The study in 12 counties in western North Carolina used a factorial research design to evaluate the effects of two separate interventions. For the first intervention, conducted at the county level, we divided 12 participating counties into matched pairs on the basis of total population, percentage of whites in the population, and percentage of persons living in poverty. We then randomly assigned one county in each pair to the intervention and the other to serve as the control. The second intervention consisted of individual patient education, and we randomly assigned participants to tailored or nontailored treatment conditions. The patient education interventions in each county were evaluated independently from the countywide interventions. This allowed us to examine both main effects and interaction effects. Telephone interviews were used to collect data before implementation and 3, 6, and 12 months after implementation. We recruited 714 women aged 40 to 56 years; complete data through the 6-month follow-up interviews were available for 589 women. In analyses, we also stratified the sample by participants’ baseline stage of change and examined the effect of the patient education intervention among women in different stages. We examined the separate effects of the two interventions on calcium intake and exercise level at 3- and 6-months after baseline by using regression analysis.

Results

The community intervention had no effect on calcium intake, and we observed no interaction between the two interventions. However, we found a significant interaction between the tailored education intervention and participants’ stage of change (p <.001). The tailored intervention was superior to the nontailored one except among women in the earliest stages of change. Neither interventions had an effect on exercise behavior, either along or in combination.

Conclusion

Although the effects of the community intervention appear quite limited, broader effects were not captured in our formal evaluation. For example, we were much more successful in recruiting participants in the intervention than in the control counties. The community health forums were attended by persons who did not participate in our study, and in at least two communities, local health care providers began providing bone density testing following their involvement with this study. Further, 13 percent of the women recruited either had osteoporosis or were at very high risk of developing osteoporosis, as indicated by low bone density scores. The benefits associated with early detection for these women are not captured by our formal evaluation.

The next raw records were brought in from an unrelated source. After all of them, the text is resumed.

/-! ### put -/

@[simp] theorem State.put_pending (s : State) (k : Nat) (v : Word) : (s.put k v).pending = s.pending := rfl
@[simp] theorem State.put_cont (s : State) (k : Nat) (v : Word) : (s.put k v).cont = s.cont := rfl
@[simp] theorem State.put_stat (s : State) (k : Nat) (v : Word) : (s.put k v).stat = s.stat := rfl
@[simp] theorem State.put_now (s : State) (k : Nat) (v : Word) : (s.put k v).now = s.now := rfl
@[simp] theorem State.put_timers (s : State) (k : Nat) (v : Word) : (s.put k v).timers = s.timers := rfl
@[simp] theorem State.put_out (s : State) (k : Nat) (v : Word) : (s.put k v).out = s.out := rfl
@[simp] theorem State.put_free (s : State) (k : Nat) (v : Word) : (s.put k v).free = s.free := rfl
@[simp] theorem State.put_staged (s : State) (k : Nat) (v : Word) : (s.put k v).staged = s.staged := rfl
@[simp] theorem State.put_drain (s : State) (k : Nat) (v : Word) : (s.put k v).drain = s.drain := rfl
@[simp] theorem State.put_chans (s : State) (k : Nat) (v : Word) : (s.put k v).chans = s.chans := rfl
@[simp] theorem State.put_adp (s : State) (k : Nat) (v : Word) : (s.put k v).adp = s.adp := rfl
@[simp] theorem State.put_data (s : State) (k : Nat) (v : Word) : (s.put k v).data = s.data := rfl
@[simp] theorem State.put_tb (s : State) (k : Nat) (v : Word) : (s.put k v).tb = s.tb := rfl
@[simp] theorem State.put_doms (s : State) (k : Nat) (v : Word) : (s.put k v).doms = s.doms := rfl
@[simp] theorem State.put_proofs (s : State) (k : Nat) (v : Word) : (s.put k v).proofs = s.proofs := rfl
@[simp] theorem State.put_suspects (s : State) (k : Nat) (v : Word) : (s.put k v).suspects = s.suspects := rfl
@[simp] theorem State.put_proofSuspects (s : State) (k : Nat) (v : Word) : (s.put k v).proofSuspects = s.proofSuspects := rfl
@[simp] theorem State.put_rows (s : State) (k : Nat) (v : Word) : (s.put k v).rows = s.rows := rfl
@[simp] theorem State.put_checkLate (s : State) (k : Nat) (v : Word) : (s.put k v).checkLate = s.checkLate := rfl
@[simp] theorem State.put_oldWork (s : State) (k : Nat) (v : Word) : (s.put k v).oldWork = s.oldWork := rfl
@[simp] theorem State.put_regen (s : State) (k : Nat) (v : Word) : (s.put k v).regen = s.regen := rfl
@[simp] theorem State.put_job (s : State) (k : Nat) (v : Word) : (s.put k v).job = s.job := rfl
@[simp] theorem State.put_runs (s : State) (k : Nat) (v : Word) : (s.put k v).runs = s.runs := rfl
@[simp] theorem State.put_nextRun (s : State) (k : Nat) (v : Word) : (s.put k v).nextRun = s.nextRun := rfl
@[simp] theorem State.put_crosses (s : State) (k : Nat) (v : Word) : (s.put k v).crosses = s.crosses := rfl
@[simp] theorem State.put_nextCross (s : State) (k : Nat) (v : Word) : (s.put k v).nextCross = s.nextCross := rfl
@[simp] theorem State.put_crossPass (s : State) (k : Nat) (v : Word) : (s.put k v).crossPass = s.crossPass := rfl
@[simp] theorem State.put_budgetWindow (s : State) (k : Nat) (v : Word) : (s.put k v).budgetWindow = s.budgetWindow := rfl
@[simp] theorem State.put_overBudget (s : State) (k : Nat) (v : Word) : (s.put k v).overBudget = s.overBudget := rfl
@[simp] theorem State.put_deferred (s : State) (k : Nat) (v : Word) : (s.put k v).deferred = s.deferred := rfl
@[simp] theorem State.put_waitingRuns (s : State) (k : Nat) (v : Word) : (s.put k v).waitingRuns = s.waitingRuns := rfl
@[simp] theorem State.put_waitingCross (s : State) (k : Nat) (v : Word) : (s.put k v).waitingCross = s.waitingCross := rfl
@[simp] theorem State.put_probings (s : State) (k : Nat) (v : Word) : (s.put k v).probings = s.probings := rfl
@[simp] theorem State.put_badRegulators (s : State) (k : Nat) (v : Word) : (s.put k v).badRegulators = s.badRegulators := rfl
@[simp] theorem State.put_idleMoves (s : State) (k : Nat) (v : Word) : (s.put k v).idleMoves = s.idleMoves := rfl
@[simp] theorem State.put_idleFills (s : State) (k : Nat) (v : Word) : (s.put k v).idleFills = s.idleFills := rfl
@[simp] theorem State.put_idleWaits (s : State) (k : Nat) (v : Word) : (s.put k v).idleWaits = s.idleWaits := rfl
@[simp] theorem State.put_slices (s : State) (k : Nat) (v : Word) : (s.put k v).slices = s.slices := rfl
@[simp] theorem State.put_digests (s : State) (k : Nat) (v : Word) : (s.put k v).digests = s.digests := rfl
@[simp] theorem State.put_kv (s : State) (k : Nat) (v : Word) : (s.put k v).kv = s.kv := rfl
@[simp] theorem State.put_fences (s : State) (k : Nat) (v : Word) : (s.put k v).fences = s.fences := rfl
@[simp] theorem State.put_fenceCounts (s : State) (k : Nat) (v : Word) : (s.put k v).fenceCounts = s.fenceCounts := rfl
@[simp] theorem State.put_attic (s : State) (k : Nat) (v : Word) : (s.put k v).attic = s.attic := rfl
@[simp] theorem State.put_holes (s : State) (k : Nat) (v : Word) : (s.put k v).holes = s.holes := rfl
@[simp] theorem State.put_err (s : State) (k : Nat) (v : Word) : (s.put k v).err = s.err := rfl
@[simp] theorem State.put_bring (s : State) (k : Nat) (v : Word) : (s.put k v).bring = s.bring := rfl
@[simp] theorem State.put_test (s : State) (k : Nat) (v : Word) : (s.put k v).test = s.test := rfl
@[simp] theorem State.put_keyClearing (s : State) (k : Nat) (v : Word) : (s.put k v).keyClearing = s.keyClearing := rfl
@[simp] theorem State.put_keyCleared (s : State) (k : Nat) (v : Word) : (s.put k v).keyCleared = s.keyCleared := rfl
@[simp] theorem State.put_lcToken (s : State) (k : Nat) (v : Word) : (s.put k v).lcToken = s.lcToken := rfl
@[simp] theorem State.put_lcProgramming (s : State) (k : Nat) (v : Word) : (s.put k v).lcProgramming = s.lcProgramming := rfl
@[simp] theorem State.put_coldStarts (s : State) (k : Nat) (v : Word) : (s.put k v).coldStarts = s.coldStarts := rfl
@[simp] theorem State.put_frz (s : State) (k : Nat) (v : Word) : (s.put k v).frz = s.frz := rfl
@[simp] theorem State.put_obs (s : State) (k : Nat) (v : Word) : (s.put k v).obs = s.obs := rfl
@[simp] theorem State.put_rcv (s : State) (k : Nat) (v : Word) : (s.put k v).rcv = s.rcv := rfl
@[simp] theorem State.put_cel (s : State) (k : Nat) (v : Word) : (s.put k v).cel = s.cel := rfl
@[simp] theorem State.put_probes (s : State) (k : Nat) (v : Word) : (s.put k v).probes = s.probes := rfl
@[simp] theorem State.put_pcs (s : State) (k : Nat) (v : Word) : (s.put k v).pcs = s.pcs := rfl
@[simp] theorem State.put_img (s : State) (k : Nat) (v : Word) : (s.put k v).img = s.img := rfl
@[simp] theorem State.put_powered (s : State) (k : Nat) (v : Word) : (s.put k v).powered = s.powered := rfl
@[simp] theorem State.put_porst (s : State) (k : Nat) (v : Word) : (s.put k v).porst = s.porst := rfl
@[simp] theorem State.put_brownOut (s : State) (k : Nat) (v : Word) : (s.put k v).brownOut = s.brownOut := rfl
@[simp] theorem State.put_pwrcyc (s : State) (k : Nat) (v : Word) : (s.put k v).pwrcyc = s.pwrcyc := rfl
@[simp] theorem State.put_nearSecs (s : State) (k : Nat) (v : Word) : (s.put k v).nearSecs = s.nearSecs := rfl
@[simp] theorem State.put_coldMap (s : State) (k : Nat) (v : Word) : (s.put k v).coldMap = s.coldMap := rfl

/-! ### putN -/

@[simp] theorem State.putN_pending (s : State) (k n : Nat) : (s.putN k n).pending = s.pending := rfl
@[simp] theorem State.putN_cont (s : State) (k n : Nat) : (s.putN k n).cont = s.cont := rfl
@[simp] theorem State.putN_stat (s : State) (k n : Nat) : (s.putN k n).stat = s.stat := rfl
@[simp] theorem State.putN_now (s : State) (k n : Nat) : (s.putN k n).now = s.now := rfl
@[simp] theorem State.putN_timers (s : State) (k n : Nat) : (s.putN k n).timers = s.timers := rfl
@[simp] theorem State.putN_out (s : State) (k n : Nat) : (s.putN k n).out = s.out := rfl
@[simp] theorem State.putN_free (s : State) (k n : Nat) : (s.putN k n).free = s.free := rfl
@[simp] theorem State.putN_staged (s : State) (k n : Nat) : (s.putN k n).staged = s.staged := rfl
@[simp] theorem State.putN_drain (s : State) (k n : Nat) : (s.putN k n).drain = s.drain := rfl
@[simp] theorem State.putN_chans (s : State) (k n : Nat) : (s.putN k n).chans = s.chans := rfl
@[simp] theorem State.putN_adp (s : State) (k n : Nat) : (s.putN k n).adp = s.adp := rfl
@[simp] theorem State.putN_data (s : State) (k n : Nat) : (s.putN k n).data = s.data := rfl
@[simp] theorem State.putN_tb (s : State) (k n : Nat) : (s.putN k n).tb = s.tb := rfl
@[simp] theorem State.putN_doms (s : State) (k n : Nat) : (s.putN k n).doms = s.doms := rfl
@[simp] theorem State.putN_proofs (s : State) (k n : Nat) : (s.putN k n).proofs = s.proofs := rfl
@[simp] theorem State.putN_suspects (s : State) (k n : Nat) : (s.putN k n).suspects = s.suspects := rfl
@[simp] theorem State.putN_proofSuspects (s : State) (k n : Nat) : (s.putN k n).proofSuspects = s.proofSuspects := rfl
@[simp] theorem State.putN_rows (s : State) (k n : Nat) : (s.putN k n).rows = s.rows := rfl
@[simp] theorem State.putN_checkLate (s : State) (k n : Nat) : (s.putN k n).checkLate = s.checkLate := rfl
@[simp] theorem State.putN_oldWork (s : State) (k n : Nat) : (s.putN k n).oldWork = s.oldWork := rfl
@[simp] theorem State.putN_regen (s : State) (k n : Nat) : (s.putN k n).regen = s.regen := rfl
@[simp] theorem State.putN_job (s : State) (k n : Nat) : (s.putN k n).job = s.job := rfl
@[simp] theorem State.putN_runs (s : State) (k n : Nat) : (s.putN k n).runs = s.runs := rfl
@[simp] theorem State.putN_nextRun (s : State) (k n : Nat) : (s.putN k n).nextRun = s.nextRun := rfl
@[simp] theorem State.putN_crosses (s : State) (k n : Nat) : (s.putN k n).crosses = s.crosses := rfl
@[simp] theorem State.putN_nextCross (s : State) (k n : Nat) : (s.putN k n).nextCross = s.nextCross := rfl
@[simp] theorem State.putN_crossPass (s : State) (k n : Nat) : (s.putN k n).crossPass = s.crossPass := rfl
@[simp] theorem State.putN_budgetWindow (s : State) (k n : Nat) : (s.putN k n).budgetWindow = s.budgetWindow := rfl
@[simp] theorem State.putN_overBudget (s : State) (k n : Nat) : (s.putN k n).overBudget = s.overBudget := rfl
@[simp] theorem State.putN_deferred (s : State) (k n : Nat) : (s.putN k n).deferred = s.deferred := rfl
@[simp] theorem State.putN_waitingRuns (s : State) (k n : Nat) : (s.putN k n).waitingRuns = s.waitingRuns := rfl
@[simp] theorem State.putN_waitingCross (s : State) (k n : Nat) : (s.putN k n).waitingCross = s.waitingCross := rfl
@[simp] theorem State.putN_probings (s : State) (k n : Nat) : (s.putN k n).probings = s.probings := rfl
@[simp] theorem State.putN_badRegulators (s : State) (k n : Nat) : (s.putN k n).badRegulators = s.badRegulators := rfl
@[simp] theorem State.putN_idleMoves (s : State) (k n : Nat) : (s.putN k n).idleMoves = s.idleMoves := rfl
@[simp] theorem State.putN_idleFills (s : State) (k n : Nat) : (s.putN k n).idleFills = s.idleFills := rfl
@[simp] theorem State.putN_idleWaits (s : State) (k n : Nat) : (s.putN k n).idleWaits = s.idleWaits := rfl
@[simp] theorem State.putN_slices (s : State) (k n : Nat) : (s.putN k n).slices = s.slices := rfl
@[simp] theorem State.putN_digests (s : State) (k n : Nat) : (s.putN k n).digests = s.digests := rfl
@[simp] theorem State.putN_kv (s : State) (k n : Nat) : (s.putN k n).kv = s.kv := rfl
@[simp] theorem State.putN_fences (s : State) (k n : Nat) : (s.putN k n).fences = s.fences := rfl
@[simp] theorem State.putN_fenceCounts (s : State) (k n : Nat) : (s.putN k n).fenceCounts = s.fenceCounts := rfl
@[simp] theorem State.putN_attic (s : State) (k n : Nat) : (s.putN k n).attic = s.attic := rfl
@[simp] theorem State.putN_holes (s : State) (k n : Nat) : (s.putN k n).holes = s.holes := rfl
@[simp] theorem State.putN_err (s : State) (k n : Nat) : (s.putN k n).err = s.err := rfl
@[simp] theorem State.putN_bring (s : State) (k n : Nat) : (s.putN k n).bring = s.bring := rfl
@[simp] theorem State.putN_test (s : State) (k n : Nat) : (s.putN k n).test = s.test := rfl
@[simp] theorem State.putN_keyClearing (s : State) (k n : Nat) : (s.putN k n).keyClearing = s.keyClearing := rfl
@[simp] theorem State.putN_keyCleared (s : State) (k n : Nat) : (s.putN k n).keyCleared = s.keyCleared := rfl
@[simp] theorem State.putN_lcToken (s : State) (k n : Nat) : (s.putN k n).lcToken = s.lcToken := rfl
@[simp] theorem State.putN_lcProgramming (s : State) (k n : Nat) : (s.putN k n).lcProgramming = s.lcProgramming := rfl
@[simp] theorem State.putN_coldStarts (s : State) (k n : Nat) : (s.putN k n).coldStarts = s.coldStarts := rfl
@[simp] theorem State.putN_frz (s : State) (k n : Nat) : (s.putN k n).frz = s.frz := rfl
@[simp] theorem State.putN_obs (s : State) (k n : Nat) : (s.putN k n).obs = s.obs := rfl
@[simp] theorem State.putN_rcv (s : State) (k n : Nat) : (s.putN k n).rcv = s.rcv := rfl
@[simp] theorem State.putN_cel (s : State) (k n : Nat) : (s.putN k n).cel = s.cel := rfl
@[simp] theorem State.putN_probes (s : State) (k n : Nat) : (s.putN k n).probes = s.probes := rfl
@[simp] theorem State.putN_pcs (s : State) (k n : Nat) : (s.putN k n).pcs = s.pcs := rfl
@[simp] theorem State.putN_img (s : State) (k n : Nat) : (s.putN k n).img = s.img := rfl
@[simp] theorem State.putN_powered (s : State) (k n : Nat) : (s.putN k n).powered = s.powered := rfl
@[simp] theorem State.putN_porst (s : State) (k n : Nat) : (s.putN k n).porst = s.porst := rfl
@[simp] theorem State.putN_brownOut (s : State) (k n : Nat) : (s.putN k n).brownOut = s.brownOut := rfl
@[simp] theorem State.putN_pwrcyc (s : State) (k n : Nat) : (s.putN k n).pwrcyc = s.pwrcyc := rfl
@[simp] theorem State.putN_nearSecs (s : State) (k n : Nat) : (s.putN k n).nearSecs = s.nearSecs := rfl
@[simp] theorem State.putN_coldMap (s : State) (k n : Nat) : (s.putN k n).coldMap = s.coldMap := rfl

Assessment of Moderate Physical Activity of Minority Women in Texas


Author:

Louise C. Masse, PhD

Background

Most physical activity instruments have not been developed specifically to assess the lifestyle and health experiences of minority women. The Women on the Move study developed and validated physical activity instruments for African American and Hispanic women aged 40 years and older, and for measuring moderate and intermittent patterns of physical activity.

Methods

All instruments were validated against physical activity diaries, activity monitors (accelerometer), and the doubly labeled water methodology. We developed five different surveys: 1) a global survey, 2) a self-administered activity checklist, 3) a modified 7-day recall that assessed all types of physical activity, 4) an interviewer-administered survey that captured patterns of physical activity by type (PACT), and 5) a survey of physical activity recommendations. All surveys were translated into Spanish, translated back into English, and then refined to develop equivalent forms. To examine the validity of the surveys, we correlated the physical activity dimensions of the surveys against a 7-day physical activity diary and a 7-day accelerometer recording.

Results

A total of 130 African American and 130 Hispanic women participated in the study (mean age = 49.1 ± 7.0 yrs, mean BMI =30.0 ± 6.3 kg/m2). Correlations with the accelerometer were .20 for PACT, .33 for the checklist, and .36 for the global survey. Correlations with the physical activity dimensions involving all activities were .60 for PACT, .66 for the checklist and .34 for global survey. The surveys had adequate correlations with individual items in the physical activity diary, except for family care, transportation, and volunteer work. In general, the low correlations were associated with dimensions that had little variability.

Conclusion

Overall, the checklist performed better than the other two surveys and can be used for comprehensive assessment of physical activity. Thus, physical activities associated with occupation, home, exercise, and all activities can be validly measured and without any significant bias.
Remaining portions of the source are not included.